ACTIVITY
Whenever the word "StraitHeld" turns up in a line of the data below, copy that line.

DATA RECORDS section start

theorem State.finishReq_keeps {r : State} {a0 : State} {a1 : StraitDone} {a2 : U64} (h0 : r.Keeps a0) : r.Keeps (State.finishReq a0 a1 a2) := by
  unfold State.finishReq
  try dsimp only
  repeat' first
    | with_reducible assumption
    | with_reducible exact State.Keeps.refl _
    | with_reducible apply State.poisonLoad_keeps
    | with_reducible apply State.checkFences_keeps
    | with_reducible apply State.KeepsNext.next
    | with_reducible apply State.KeepsSome.none
    | with_reducible apply State.KeepsSome.some
    | with_reducible apply State.KeepsPair.none
    | with_reducible apply State.KeepsPair.some
    | with_reducible apply State.KeepsOk.error
    | with_reducible apply State.KeepsOk.ok
    | with_reducible apply State.Keeps.foldl
    | with_reducible apply State.Keeps.foldl_fst
    | (with_reducible refine State.Keeps.some (by assumption) ?_)
    | (with_reducible refine State.Keeps.pair (by assumption) ?_)
    | (with_reducible refine State.Keeps.ok (by assumption) ?_)
    | (with_reducible refine State.Keeps.fst (by assumption) ?_)
    | (with_reducible refine State.Keeps.snd (by assumption) ?_)
    | intro _
    | simp only [↓State.keeps_mk]
    | simp only [↓State.keeps_mk_fuses]
    | split

theorem State.setTag_keeps {r : State} {a0 : State} {a1 : ℕ} {a2 : StraitTag} (h0 : r.Keeps a0) : r.Keeps (State.setTag a0 a1 a2) := by
  unfold State.setTag
  try dsimp only
  repeat' first
    | with_reducible assumption
    | with_reducible exact State.Keeps.refl _
    | with_reducible apply State.KeepsNext.next
    | with_reducible apply State.KeepsSome.none
    | with_reducible apply State.KeepsSome.some
    | with_reducible apply State.KeepsPair.none
    | with_reducible apply State.KeepsPair.some
    | with_reducible apply State.KeepsOk.error
    | with_reducible apply State.KeepsOk.ok
    | with_reducible apply State.Keeps.foldl
    | with_reducible apply State.Keeps.foldl_fst
    | (with_reducible refine State.Keeps.some (by assumption) ?_)
    | (with_reducible refine State.Keeps.pair (by assumption) ?_)
    | (with_reducible refine State.Keeps.ok (by assumption) ?_)
    | (with_reducible refine State.Keeps.fst (by assumption) ?_)
    | (with_reducible refine State.Keeps.snd (by assumption) ?_)
    | intro _
    | simp only [↓State.keeps_mk]

theorem State.tagDone_keeps {r : State} {a0 : State} {a1 : ℕ} {a2 : Byte} {a3 : List Byte} {a4 : Bool} (h0 : r.Keeps a0) : r.Keeps (State.tagDone a0 a1 a2 a3 a4) := by
  unfold State.tagDone
  try dsimp only
  repeat' first
    | with_reducible assumption
    | with_reducible exact State.Keeps.refl _
    | with_reducible apply State.finishReq_keeps
    | with_reducible apply State.setTag_keeps

theorem State.tagTimedOut_keeps {r : State} {a0 : State} {a1 : ℕ} {a2 : Byte} (h0 : r.Keeps a0) : r.Keeps (State.tagTimedOut a0 a1 a2) := by
  unfold State.tagTimedOut
  try dsimp only
  repeat' first
    | with_reducible assumption
    | with_reducible exact State.Keeps.refl _
    | with_reducible apply State.tagDone_keeps
    | with_reducible apply State.count_keeps

theorem State.finishDead_keeps {r : State} {a0 : State} {a1 : StraitHeld} {a2 : Byte} {a3 : Bool} (h0 : r.Keeps a0) : r.Keeps (State.finishDead a0 a1 a2 a3) := by
  unfold State.finishDead
  try dsimp only
  repeat' first
    | with_reducible assumption
    | with_reducible exact State.Keeps.refl _
    | with_reducible apply State.finishReq_keeps

theorem State.sendReq_keeps {r : State} {a0 : State} {a1 : StraitHeld} {a2 : ℕ} (h0 : r.Keeps a0) : r.Keeps (State.sendReq a0 a1 a2) := by
  unfold State.sendReq
  try dsimp only
  repeat' first
    | with_reducible assumption
    | with_reducible exact State.Keeps.refl _
    | with_reducible apply State.onPlane_keeps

DATA RECORDS section end

RESULT
theorem State.finishDead_keeps {r : State} {a0 : State} {a1 : StraitHeld} {a2 : Byte} {a3 : Bool} (h0 : r.Keeps a0) : r.Keeps (State.finishDead a0 a1 a2 a3) := by
theorem State.sendReq_keeps {r : State} {a0 : State} {a1 : StraitHeld} {a2 : ℕ} (h0 : r.Keeps a0) : r.Keeps (State.sendReq a0 a1 a2) := by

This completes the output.